Комната была та еще. Небольшая, метров восемь в длину, стены из бревен, причем на них даже кора сохранилась, потолок из бревен, пол из досок. Да, дизайнер с местной планировкой явно не напрягался — с одного конца в стене два квадратных окошка и дверь посередине, с другого — почти так же, только посередке к стене примыкала печка, а справа и слева — двухъярусные нары. И все. Ни стола, ни стульев, ни чего другого, только крючки на стенках и какие-то веники по углам развешаны.
Ничего себе домик… И как меня сюда занесло? И где Славка? И где тут…
Долго раздумывать мне не дали — бабка в шали и не думала уходить. Внаглую уселась на край нар и расправила в руках какой-то шерстяной комок. Спицы! Вот что постукивало, пока она с девчонкой болтала!
— Ты есть-то будешь? Остынет.
Спицы неторопливо заработали, вывязывая тонкую цветную дорожку. С другой стороны примостилась любопытная мелочь и вовсю таращила глаза.
— Может, я его покормлю? С ложечки? Как в мультике про…
— Нет! Э-э…
— Ирина Архиповна, — понимающе кивнула старуха.
— Ага. Так мне бы сначала… стоп. Ирина Архиповна?!
Бабуся поправила на плечах белую шаль и прищурилась:
— А что, не похожа?
Можно подумать, я помню!
— Это вас Славка искал? — на всякий случай уточнил я. Ну не разбираюсь я в старухах, все они на одно лицо. Морщинистое, с седыми клочкастыми бровями. Глаза у них вечно тусклые, подслеповатые, походка эта шаркающая, как у зомби каких-то, голоса визгливые… Бррр… Лучше молодым помереть, чем в такое превратиться! Ишь, смотрит! Будто мысли читает. — Что?!
— Не узнал, — констатировала бабка. — Эх, ты. А мы с тобой, между прочим, в одном доме живем.
И чего? Каждого в этом доме знать — никакой памяти не хватит! Да и толку помнить бесперспективных?

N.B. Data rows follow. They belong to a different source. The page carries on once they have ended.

theorem test_wellFormed_rings :
    (Instr.unknownOpcode .pf 1).wellFormed = false ∧ (Instr.commandDoorbell .pf 7 0 []).wellFormed = false ∧
    (Instr.consumerCountWrite .pf 11 0).wellFormed = false ∧ (Instr.consumerCountWrite (.vf 0) 7 0).wellFormed = false ∧
    (Instr.ringConfigWrite .pf 1 none none none).wellFormed = false ∧
    (Instr.ringConfigWrite (.vf 15) 7 none none none).wellFormed = true ∧ (Instr.consumerCountWrite (.vf 0) 11 0).wellFormed = true := by
  decide +kernel

theorem test_wellFormed_host :
    (Instr.weightSegmentReceive 0 ⟨segment0 0, true⟩).wellFormed = false ∧ (Instr.tenantSetConfigure []).wellFormed = false ∧
    (Instr.tenantSetGrant (noWin :: wins0)).wellFormed = false ∧ (Instr.bar2Read 0 0 0).wellFormed = false ∧
    (Instr.bar2Write 0 0 []).wellFormed = false ∧ (Instr.bar2Write 0 0 (List.replicate 65 0)).wellFormed = false ∧
    (Instr.tenantSetConfigure wins0).wellFormed = true := by decide +kernel

theorem test_wellFormed_hardware :
    (Instr.tileLossDetect [] 1).wellFormed = false ∧ (Instr.tileLossDetect [0] 0).wellFormed = false ∧
    (Instr.tileLossDetect [0] 7).wellFormed = false ∧ (Instr.guardedModeEnter (.island 0) true).wellFormed = false ∧
    (Instr.linkCodewordResend ⟨0, List.replicate 36 0⟩).wellFormed = false ∧ (Instr.limiterWarn .tileTemp 68).wellFormed = false ∧
    (Instr.limiterEmergencyEnter .hbmTemp 12 0).wellFormed = false ∧ (Instr.limiterStepDown .vin 1).wellFormed = false ∧
    (Instr.limiterTrip .dieCurrent 4 0).wellFormed = false ∧ (Instr.limiterWarn .lpddrTemp 15).wellFormed = true := by decide +kernel

def item (index : W16) (sub : Byte) : WItem := ⟨⟨index, sub⟩, .u8, [0]⟩

theorem test_wellFormed_objects :
    (Instr.capWWrite request0 (item 0x2000 1)).wellFormed = false ∧ (Instr.portEnWrite request0 (item 0x5201 0)).wellFormed = false ∧
    (Instr.password request0 (item 0x8002 1)).wellFormed = false ∧ (Instr.newPassword request0 (item 0x8002 0)).wellFormed = false ∧
    (Instr.chalLevel request0 (item 0x8001 1)).wellFormed = false ∧ (Instr.close request0 (item 0x8004 0)).wellFormed = false ∧
    (Instr.debugEn request0 (item 0x8003 0)).wellFormed = false ∧ (Instr.levelIdleTimeout 0).wellFormed = false ∧
    (Instr.capWWrite request0 (item 0x2000 0)).wellFormed = true := by decide +kernel

theorem test_wellFormed_network :
    (Instr.dataReceive 0 { frame0 0 true with kind := 5 }).wellFormed = false ∧
    (Instr.dataReceive 0 { frame0 0 true with elems := [] }).wellFormed = false ∧
    (Instr.read request0 []).wellFormed = false ∧ (Instr.write request0 (List.replicate 33 (item 0 0))).wellFormed = false ∧
    (Instr.segread request0 ⟨0, 0⟩ 0 961).wellFormed = false ∧ (Instr.segwrite request0 ⟨⟨0, 0⟩, .blob, []⟩ 0 0 true).wellFormed = false ∧
    (Instr.hbread request0 3 0).wellFormed = false ∧ (Instr.mgmtUnknownOp request0 6).wellFormed = false ∧
    (Instr.mgmtUnknownOp request0 7).wellFormed = true := by decide +kernel

/-! ### The manual's worked examples -/

/-- 06, under R131: the draw of seed 0, step 3, stream 7; elements 37 and 47 of its block. -/
theorem test_draw_example :
    drawWords (seedKey 0) 2 0x00070000 3 0 = ⟨0x9A94D3C5, 0x53F42610, 0x068B3E81, 0x19A85914⟩ ∧
    programSlice 0 3 7 37 24 = 0x53F426 ∧ programSlice 0 3 7 47 24 = 0xD3C519 := by decide +kernel

/-- 04, under R96 and R102: a block of 1,000.0 and 3.125 in FP8 E4M3: scale 0x81, elements 0x78 and 0x34; with the random
bits 0x9A_3C17 the second is 0x35. -/
theorem test_block_scale_example :
    (Fmt.e4m3.shape.map fun sh => sh.scaleByte [.fin false 1000 0, .fin false 25 (-3)]) = some 0x81 ∧
    (Fmt.e4m3.convertScaled 0x81 none (.fin false 1000 0)).1 = 0x78 ∧
    (Fmt.e4m3.convertScaled 0x81 none (.fin false 25 (-3))).1 = 0x34 ∧
    (Fmt.e4m3.convertScaled 0x81 (some 0x9A3C17) (.fin false 25 (-3))).1 = 0x35 := by decide +kernel

/-- 02, under R36: element (3, 10) of a 256 x 4,096 tensor lies at offset 12,298. -/
theorem test_offset_example :
    Desc.offset (BitVec.ofNat 512 (0x105 * 2 ^ 492 + 4 * 2 ^ 488 + 2 * 2 ^ 481 + 4096 * 2 ^ 360 + 256 * 2 ^ 336 + 2 ^ 200 + 4096 * 2 ^ 160))
      3 10 = 12298 := by decide +kernel

/-- 13, under R284: 16,777,216 + 1 rounds to 16,777,216 in FP32. -/
theorem test_ring_sum_example : toF32 ((Fp.fin false 16777216 0).add (.fin false 1 0)) = 0x4B800000 := by decide +kernel

/-- 09, under R200: with 0xFFFE current, 0x0003 may be staged and 0x8000 not. -/
theorem test_epoch_example : newer 0x0003 0xFFFE = true ∧ newer 0x8000 0xFFFE = false := by decide +kernel

/-- 07, under R157: buckets 1,024 (three) and 2,048 with 1 MiB per token. -/
theorem test_micro_batch_example :
    let bs := [1024, 1024, 1024, 2048]
    pickSlot bs [] 900 = some 0 ∧ pickSlot bs [0] 1900 = some 3 ∧ pickSlot bs [0, 3] 1000 = some 1 ∧
    pickSlot bs [0, 1, 3] 1500 = none ∧ pickSlot bs [0, 1, 3] 700 = some 2 ∧ extentOf 900 1048576 = 450 ∧
    extentOf 1900 1048576 = 950 := by decide +kernel

/-- The scores and the mask of 05's example under R117. -/
def scores : Running := withCtx fun c =>
  let x : Buf := [(0, 0x4000), (1, 0xBF80), (2, 0x3F00), (3, 0x4040), (4, 0xC000), (5, 0x3FC0), (7, 0x4080)]
  let z : Buf := [(0, 1), (2, 1), (3, 1), (5, 1), (7, 1)]
  { c with v := (c.v.set 0 x).set 1 z }

/-- Row 0 of a buffer after a slot, in partition 0. -/
def rowAfter (i : Instr) (r : Running) (v : Fin 4) (n : Nat) : List W32 :=
  match exec i (running r) with
  | .next u => match (u.chip.run 0).bind Running.build with
    | some b => (List.range n).map fun c => Buf.get b.ctx.v[v] 0 c
    | none => []
  | _ => []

— Не в квартире же… — буркнул я. Всякое ископаемое меня еще учить будет.
— Ясное дело. Жил бы ты, Максим, у меня в квартире… ладно, с этим потом. Почему не ешь? Не хочешь?
Да тьфу на вас! Хочу я, хочу… только я сначала не поесть хочу, а совсем другое. Только выговорить это при старухе и малявке — проще застрелиться.
— А Славка где?
Спицы замерли. Стало тихо-тихо. Даже мелочь перестала болтать ногами и переводила взгляд с меня на бабку и обратно. Затрещало в печке какое-то особо несговорчивое полено… Почему они молчат?
— Он… — почему-то «Он дошел?» не выговорилось, просто язык не повернулся. Вместо этого я спросил: — Он… здесь вообще?
Ну чего ты молчишь, вешалка старая?! Нервы мотаешь.
Бабка вдруг улыбнулась. Морщинки разбежались по лицу уютными складочками, глаза просветлели, и вся она как-то смягчилась.
— Думала, уже и не спросишь. Придет он сейчас. Рыбу потрошит. В проруби с Яночкой набрали. Надо же хозяину хоть что-то оставить взамен его запасов.